Helen is an intense CrossFit workout, it comes with the best bunch of exercises to reduce body fat. Along with reducing fat, it also improves core strength thereby providing sufficient stamina for the body to work on.

Instruction:-

  • 400m run initially.
  • 21 kettlebells.
  • and last to complete set is 12 pulls-up.

Filthy Fitty

Filthy-Fitty is a Crossfit workout set that ”constantly varied functional movements performed at high intensity.” These combined 10 different high-intensity movements are designed to test your strength, endurance, and mental grit. In the filthy fifty, you have to complete all the following workouts 50 times within a day or an hour accordingly.

The Filthy-Fifty is completed as follows:-

  • 50 Box Jumps (24/20 inches)
  • 50 Jumping Pull-Ups.
  • 50 Kettlebell Swings (16/12kg or 35/26 pounds).
  • 50 Walking Lunges (bodyweight)
  • 50 Knees-to-Elbows.
  • 50 Push Press (45/35 pounds).
  • 50 Back Extensions.
  • 50 Wall Ball Shots (20/14 pounds).
  • 50 Burpees.
  • 50 Double-Unders.

Josie

Josie is also the best, hard, and intense Crossfit workout that helps to reduce your fat and increase the heart health rate. It burning up the calories at an extra pace where normal workouts can never do.

Instruction:-

  • Run one mile using a weighted vest.
  • 30 burpees.
  • 6 front squats.
  • End it by again a one-mile run with a weighted vest.

Man Maker

The Man Maker is a full-body CrossFit workout with dumbbell movement that involves Push-Up, Rows, and a Squat Clean Thruster in a single complex. It is designed to challenge your upper body, lower body, core, and cardiovascular endurance.

man maker

Instruction:-

  • Push-Up: The chest and thighs make contact with the ground during push-ups
  • Squat Thruster: The hip crease drops below the knee crease during the Squat Clean Thruster.
  • Rows: The hips, knees, and arms reach a fully locked out position prior to bringing the dumbbells back down the ground.

Box Jump

Box Jump is a CrossFit exercise that pushes your muscles to the max, helping increase your power, strength, and speed.

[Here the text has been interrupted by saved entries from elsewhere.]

-- ==== Sys2Proof/Laws/Run.lean ====
section
/-! SUPPORT. How a command runs, said once: what each test answers, what each operand reader answers, and for every
command exactly when it has a next state and which. -/
namespace Sys2Proof.Machine

/-! ### Tests and operands -/

theorem bind_ok_iff {α β : Type} {x : Except Refusal α} {f : α → Except Refusal β} {b : β} :
    (x >>= f) = .ok b ↔ ∃ a, x = .ok a ∧ f a = .ok b := by
  cases x <;> simp [bind, Except.bind]

theorem bind_error_iff {α β : Type} {x : Except Refusal α} {f : α → Except Refusal β} {r : Refusal} :
    (x >>= f) = .error r ↔ x = .error r ∨ ∃ a, x = .ok a ∧ f a = .error r := by
  cases x <;> simp [bind, Except.bind]

@[simp] theorem pure_ok_iff {α : Type} {a b : α} : (pure a : Except Refusal α) = .ok b ↔ a = b := by
  simp [pure, Except.pure]

@[simp] theorem pure_error_iff {α : Type} {a : α} {r : Refusal} :
    (pure a : Except Refusal α) = .error r ↔ False := by
  simp [pure, Except.pure]

@[simp] theorem require_ok_iff {c : Bool} {r : Refusal} {u : Unit} : require c r = .ok u ↔ c = true := by
  cases c <;> simp [require]

@[simp] theorem require_error_iff {c : Bool} {r q : Refusal} : require c r = .error q ↔ c = false ∧ r = q := by
  cases c <;> simp [require]

@[simp] theorem requirePhase_ok_iff {i : Instr} {s : State} {u : Unit} :
    requirePhase i s = .ok u ↔ acceptedIn i s.ph = true := require_ok_iff

@[simp] theorem requirePhase_error_iff {i : Instr} {s : State} {r : Refusal} :
    requirePhase i s = .error r ↔ acceptedIn i s.ph = false ∧ .wrongPhase s.ph = r := require_error_iff

@[simp] theorem operand_ok_iff {α : Type} {e : Element} {x : Option α} {v : α} :
    operand e x = .ok v ↔ x = some v := by
  cases x <;> simp [operand]

@[simp] theorem operand_error_iff {α : Type} {e : Element} {x : Option α} {r : Refusal} :
    operand e x = .error r ↔ x = none ∧ .undefOperand e = r := by
  cases x <;> simp [operand]

@[simp] theorem frameRange_ok_iff {s : State} {p : Nat × Nat} :
    frameRange s = .ok p ↔
      ∃ a n, s.arg0 = some a ∧ s.arg1 = some n ∧ a.toNat + n.toNat ≤ s.flen ∧ p = (a.toNat, n.toNat) := by
  simp only [frameRange, bind_ok_iff, operand_ok_iff, require_ok_iff, decide_eq_true_eq, pure_ok_iff]
  constructor
  · rintro ⟨a, ha, n, hn, -, h, rfl⟩; exact ⟨a, n, ha, hn, h, rfl⟩
  · rintro ⟨a, n, ha, hn, h, rfl⟩; exact ⟨a, ha, n, hn, (), h, rfl⟩

/-! ### Running -/

theorem accept_next_iff {α : Type} {ops : Except Refusal α} {eff : α → Except ErrorKind State} {s t : State} :
    accept ops eff s = .next t ↔ ∃ a, ops = .ok a ∧ t = conclude s (eff a) := by
  cases ops <;> simp [accept, eq_comm]

theorem accept_refused_iff {α : Type} {ops : Except Refusal α} {eff : α → Except ErrorKind State} {s : State}
    {r : Refusal} : accept ops eff s = .refused r ↔ ops = .error r := by
  cases ops <;> simp [accept]

/-- A command never faults. -/
theorem accept_not_fault {α : Type} {ops : Except Refusal α} {eff : α → Except ErrorKind State} {s : State}
    {f : Fault} : accept ops eff s ≠ .fault f := by
  cases f

@[simp] theorem conclude_ok (s t : State) : conclude s (.ok t) = t.finish := rfl

@[simp] theorem conclude_error (s : State) (e : ErrorKind) : conclude s (.error e) = s.raise e := rfl

/-! ### Every command: exactly when it has a next state, and which -/

theorem execLdkey_next_iff {s t : State} :
    execLdkey s = .next t ↔ s.ph = .noKey ∧
      t = if s.params.ks.length ≠ Config.keyLength then s.raise .invalidKeyLength
        else State.finish { s with key := Memory.ofBytes .key 0 s.params.ks, ph := .idle } := by
  simp only [execLdkey, accept_next_iff, requirePhase_ok_iff, acceptedIn, beq_iff_eq]
  constructor
  · rintro ⟨-, h, rfl⟩; refine ⟨h, ?_⟩; split <;> rfl
  · rintro ⟨h, rfl⟩; refine ⟨(), h, ?_⟩; split <;> rfl

theorem execCrc_next_iff {s t : State} :
    execCrc s = .next t ↔ s.ph.keyed = true ∧ ∃ a n, s.arg0 = some a ∧ s.arg1 = some n ∧
      a.toNat + n.toNat ≤ s.flen ∧
      t = State.finish { s with crcr := some (checksum (s.memRead a.toNat n.toNat)) } := by
  simp only [execCrc, accept_next_iff, bind_ok_iff, requirePhase_ok_iff, frameRange_ok_iff, acceptedIn]
  constructor
  · rintro ⟨_, ⟨-, h, a, n, ha, hn, hr, rfl⟩, rfl⟩; exact ⟨h, a, n, ha, hn, hr, rfl⟩
  · rintro ⟨h, a, n, ha, hn, hr, rfl⟩; exact ⟨_, ⟨(), h, a, n, ha, hn, hr, rfl⟩, rfl⟩

theorem permuteW_next_iff {f : Word → Word} {i : Instr} {s t : State} :
    permuteW f i s = .next t ↔ acceptedIn i s.ph = true ∧ ∃ v, s.w = some v ∧
      t = State.finish { s with w := some (f v) } := by
  simp only [permuteW, accept_next_iff, bind_ok_iff, requirePhase_ok_iff, operand_ok_iff]
  constructor
  · rintro ⟨v, ⟨-, h, hv⟩, rfl⟩; exact ⟨h, v, hv, rfl⟩
  · rintro ⟨h, v, hv, rfl⟩; exact ⟨v, ⟨(), h, hv⟩, rfl⟩

theorem permuteRange_next_iff {f : List Byte → Except ErrorKind (List Byte)} {i : Instr} {s t : State} :
    permuteRange f i s = .next t ↔ acceptedIn i s.ph = true ∧ ∃ a n, s.arg0 = some a ∧ s.arg1 = some n ∧
      a.toNat + n.toNat ≤ s.flen ∧
      t = conclude s ((f (s.memRead a.toNat n.toNat)).map fun out => s.memWrite a.toNat out) := by
  simp only [permuteRange, accept_next_iff, bind_ok_iff, requirePhase_ok_iff, frameRange_ok_iff]
  constructor
  · rintro ⟨_, ⟨-, h, a, n, ha, hn, hr, rfl⟩, rfl⟩; exact ⟨h, a, n, ha, hn, hr, rfl⟩
  · rintro ⟨h, a, n, ha, hn, hr, rfl⟩; exact ⟨_, ⟨(), h, a, n, ha, hn, hr, rfl⟩, rfl⟩

theorem execDec_next_iff {s t : State} :
    execDec s = .next t ↔ s.ph.keyed = true ∧ ∃ crc index ct key, s.bcrc = some crc ∧ s.bidx = some index ∧
      s.blockBytes = some ct ∧ s.keyBytes = some key ∧
      t = conclude s ((decryptPlain key crc index ct).map fun pt => s.setBdata pt) := by
  simp only [execDec, accept_next_iff, bind_ok_iff, requirePhase_ok_iff, operand_ok_iff, pure_ok_iff, acceptedIn]
  constructor
  · rintro ⟨_, ⟨-, h, c, hc, i, hi, d, hd, k, hk, rfl⟩, rfl⟩; exact ⟨h, c, i, d, k, hc, hi, hd, hk, rfl⟩
  · rintro ⟨h, c, i, d, k, hc, hi, hd, hk, rfl⟩; exact ⟨_, ⟨(), h, c, hc, i, hi, d, hd, k, hk, rfl⟩, rfl⟩

theorem execEnc_next_iff {s t : State} :
    execEnc s = .next t ↔ s.ph.keyed = true ∧ ∃ index pt key, s.bidx = some index ∧
      s.blockBytes = some pt ∧ s.keyBytes = some key ∧
      t = State.finish { s.setBdata (encipher key index pt) with bcrc := some (checksum pt) } := by
  simp only [execEnc, accept_next_iff, bind_ok_iff, requirePhase_ok_iff, operand_ok_iff, pure_ok_iff, acceptedIn]
  constructor
  · rintro ⟨_, ⟨-, h, i, hi, d, hd, k, hk, rfl⟩, rfl⟩; exact ⟨h, i, d, k, hi, hd, hk, rfl⟩
  · rintro ⟨h, i, d, k, hi, hd, hk, rfl⟩; exact ⟨_, ⟨(), h, i, hi, d, hd, k, hk, rfl⟩, rfl⟩

/-- What `DECC` does, by the three tests of R141 in their order. -/
theorem execDecc_next_iff {s t : State} :
    execDecc s = .next t ↔ s.ph = .idle ∧
      t = if s.flen < Config.headerLength ∨
            s.flen < recordAddress (parseHeader (s.memRead 0 Config.headerLength)).numBlocks.toNat then
          s.raise .truncatedInput
        else if checksum (s.memRead Config.headerLength (s.flen - Config.headerLength)) ≠
            (parseHeader (s.memRead 0 Config.headerLength)).crc32 then
          s.raise .fileChecksumMismatch
        else State.finish { s with
          hminor := some (parseHeader (s.memRead 0 Config.headerLength)).minor
          hmajor := some (parseHeader (s.memRead 0 Config.headerLength)).major
          hmagic := some (parseHeader (s.memRead 0 Config.headerLength)).magic
          hcrc := some (parseHeader (s.memRead 0 Config.headerLength)).crc32
          hpad := some (parseHeader (s.memRead 0 Config.headerLength)).pad
          hnblk := some (parseHeader (s.memRead 0 Config.headerLength)).numBlocks
          ph := .opened } := by
  simp only [execDecc, accept_next_iff, requirePhase_ok_iff, acceptedIn, beq_iff_eq]
  constructor
  · rintro ⟨-, h, rfl⟩
    refine ⟨h, ?_⟩
    split
    · rw [if_pos (.inl ‹_›)]; rfl
    · split
      · rw [if_pos (.inr ‹_›)]; rfl
      · rw [if_neg (not_or.2 ⟨‹_›, ‹_›⟩)]; split <;> rfl
  · rintro ⟨h, rfl⟩
    refine ⟨(), h, ?_⟩
    split
    · split
      · rfl
      · split
        · rfl
        · exact absurd (Or.resolve_left ‹_ ∨ _› ‹_›) ‹_›
    · rename_i hn
      rw [if_neg (not_or.1 hn).1, if_neg (not_or.1 hn).2]
      split <;> rfl

theorem execLdblk_next_iff {s t : State} :
    execLdblk s = .next t ↔ s.ph = .opened ∧ ∃ k n, s.arg0 = some k ∧ s.hnblk = some n ∧ k.toNat < n.toNat ∧
      recordAddress (k.toNat + 1) ≤ s.flen ∧
      t = State.finish
        { s.setBdata (parseBlock (s.memRead (recordAddress k.toNat) Config.blockLength)).cipherData with
          bcrc := some (parseBlock (s.memRead (recordAddress k.toNat) Config.blockLength)).crc32
          bidx := some (parseBlock (s.memRead (recordAddress k.toNat) Config.blockLength)).index
          bunk := some (parseBlock (s.memRead (recordAddress k.toNat) Config.blockLength)).unknown
          bpad := some (parseBlock (s.memRead (recordAddress k.toNat) Config.blockLength)).pad } := by
  simp only [execLdblk, accept_next_iff, bind_ok_iff, requirePhase_ok_iff, operand_ok_iff, require_ok_iff,
    pure_ok_iff, acceptedIn, beq_iff_eq, decide_eq_true_eq]
  constructor
  · rintro ⟨_, ⟨-, h, k, hk, n, hn, -, h1, -, h2, rfl⟩, rfl⟩; exact ⟨h, k, n, hk, hn, h1, h2, rfl⟩
  · rintro ⟨h, k, n, hk, hn, h1, h2, rfl⟩; exact ⟨_, ⟨(), h, k, hk, n, hn, (), h1, (), h2, rfl⟩, rfl⟩

theorem execClose_next_iff {s t : State} :
    execClose s = .next t ↔ s.ph = .opened ∧ t = State.finish { s with ph := .idle } := by
  simp only [execClose, accept_next_iff, requirePhase_ok_iff, acceptedIn, beq_iff_eq]
  exact ⟨fun ⟨_, h, e⟩ => ⟨h, e⟩, fun ⟨h, e⟩ => ⟨(), h, e⟩⟩

theorem execBegin_next_iff {s t : State} :
    execBegin s = .next t ↔ s.ph = .idle ∧
      t = State.finish
        { s.setFrame (List.replicate Config.headerLength 0#8) with ecnt := 0#32, ph := .building } := by
  simp only [execBegin, accept_next_iff, requirePhase_ok_iff, acceptedIn, beq_iff_eq]
  exact ⟨fun ⟨_, h, e⟩ => ⟨h, e⟩, fun ⟨h, e⟩ => ⟨(), h, e⟩⟩

theorem execAppend_next_iff {s t : State} :
    execAppend s = .next t ↔ s.ph = .building ∧ ∃ crc index unknown pad data, s.bcrc = some crc ∧
      s.bidx = some index ∧ s.bunk = some unknown ∧ s.bpad = some pad ∧ s.blockBytes = some data ∧
      s.ecnt.toNat ≠ 2 ^ 32 - 1 ∧ recordAddress (s.ecnt.toNat + 1) ≤ s.params.fcap ∧
      t = State.finish { s.growFrame (serBlock ⟨crc, index, unknown, pad, data⟩) with ecnt := s.ecnt + 1 } := by
  simp only [execAppend, accept_next_iff, bind_ok_iff, requirePhase_ok_iff, operand_ok_iff, require_ok_iff,
    pure_ok_iff, acceptedIn, beq_iff_eq, decide_eq_true_eq]
  constructor
  · rintro ⟨_, ⟨-, h, c, hc, i, hi, u, hu, p, hp, d, hd, -, h1, -, h2, rfl⟩, rfl⟩
    exact ⟨h, c, i, u, p, d, hc, hi, hu, hp, hd, h1, h2, rfl⟩
  · rintro ⟨h, c, i, u, p, d, hc, hi, hu, hp, hd, h1, h2, rfl⟩
    exact ⟨_, ⟨(), h, c, hc, i, hi, u, hu, p, hp, d, hd, (), h1, (), h2, rfl⟩, rfl⟩

theorem execEncc_next_iff {s t : State} :
    execEncc s = .next t ↔ s.ph = .building ∧ ∃ minor major magic pad, s.hminor = some minor ∧
      s.hmajor = some major ∧ s.hmagic = some magic ∧ s.hpad = some pad ∧ Config.headerLength ≤ s.flen ∧
      t = State.finish
        { s.memWrite 0 (serHeader ⟨minor, major, magic,
            checksum (s.memRead Config.headerLength (s.flen - Config.headerLength)), pad, s.ecnt⟩) with
          hcrc := some (checksum (s.memRead Config.headerLength (s.flen - Config.headerLength)))
          hnblk := some s.ecnt, ph := .idle } := by
  simp only [execEncc, accept_next_iff, bind_ok_iff, requirePhase_ok_iff, operand_ok_iff, require_ok_iff,
    pure_ok_iff, acceptedIn, beq_iff_eq, decide_eq_true_eq]
  constructor
  · rintro ⟨_, ⟨-, h, a, ha, b, hb, c, hc, d, hd, -, h1, rfl⟩, rfl⟩
    exact ⟨h, a, b, c, d, ha, hb, hc, hd, h1, rfl⟩
  · rintro ⟨h, a, b, c, d, ha, hb, hc, hd, h1, rfl⟩
    exact ⟨_, ⟨(), h, a, ha, b, hb, c, hc, d, hd, (), h1, rfl⟩, rfl⟩

/-! ### Host moves -/

theorem deliver_next_iff {x : Except Refusal Dword} {s t : State} :
    deliver x s = .next t ↔ ∃ v, x = .ok v ∧ t = s.reply v := by
  cases x <;> simp [deliver, eq_comm]

theorem permit_next_iff {c : Except Refusal Unit} {s t : State} :
    permit c s = .next t ↔ c = .ok () ∧ t = s := by
  cases c <;> simp [permit, eq_comm]

theorem issue_next_iff {v : Dword} {s t : State} :
    issue v s = .next t ↔ v.extractLsb' 32 32 = 0#32 ∧ ∃ i, decode (v.extractLsb' 0 32) = .ok i ∧ exec i s = .next t := by
  unfold issue
  split
  · split
    · rename_i i hi; simp_all
    · rename_i e he; simp_all
  · simp_all

theorem mayLoadFrame_ok_iff {bs : List Byte} {s : State} :
    mayLoadFrame bs s = .ok () ↔ s.ph = .idle ∧ bs.length ≤ s.params.fcap := by
  simp [mayLoadFrame, bind_ok_iff]

theorem mayWriteFrame_ok_iff {a : Nat} {s : State} :
    mayWriteFrame a s = .ok () ↔ s.ph = .idle ∧ a < s.flen := by
  simp [mayWriteFrame, bind_ok_iff]

theorem readFrameByte_ok_iff {a : Nat} {s : State} {v : Dword} :
    readFrameByte a s = .ok v ↔ s.ph.keyed = true ∧ a < s.flen ∧ v = (s.frameByte a).setWidth 64 := by
  simp only [readFrameByte, bind_ok_iff, require_ok_iff, pure_ok_iff, decide_eq_true_eq]
  exact ⟨fun ⟨_, h, _, h', e⟩ => ⟨h, h', e.symm⟩, fun ⟨h, h', e⟩ => ⟨(), h, (), h', e.symm⟩⟩

theorem readBlockByte_ok_iff {i : Nat} {s : State} {v : Dword} :
    readBlockByte i s = .ok v ↔ i < Config.plainLength ∧ ∃ b, Memory.get .bdata s.bdata i = some b ∧
      v = b.setWidth 64 := by
  simp only [readBlockByte, bind_ok_iff, require_ok_iff, operand_ok_iff, pure_ok_iff, decide_eq_true_eq]
  exact ⟨fun ⟨_, h, b, hb, e⟩ => ⟨h, b, hb, e.symm⟩, fun ⟨h, b, hb, e⟩ => ⟨(), h, b, hb, e.symm⟩⟩

/-- A step is one host move, or nothing. -/
theorem step_next_iff {s t : State} :
    step s = .next t ↔ (s.inbox = [] ∧ t = s) ∨
      ∃ m rest, s.inbox = m :: rest ∧ perform m { s with inbox := rest } = .next t := by
  unfold step turn State.nextMove
  rcases h : s.inbox with _ | ⟨m, rest⟩
  · simp [eq_comm]
  · simp

end Sys2Proof.Machine
end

Instruction, how to perform:-

  • Stand one step far from the box in front of you and stand stance at shoulder-width.
  • Bend your knees slightly and bringing your arms out you.
  • Make a pressure on your feet that helps you a momentum to propel you up onto the box.
  • Step back and down and repeat.

What are the benefits of a CrossFit workout?

Read below some CrossFit exercise benefit, that may help you, why Crossfit is important now a day?

  • It improves your physical strength and endurance.
  • It provides you the core strength and stamina to perform daily routines as well as tough competitions.
  • It improves the structure of your body.
  • Crossfit workouts also burn more calories than other workouts you do.
  • Burn calories help you lose more fat from your body at quite a good pace rather than other cardio or normal workouts.
  • Crossfit workout helps to develop your mobility, ability, endurance, and flexibility.
  • Crossfit helps you to improve aerobic fitness.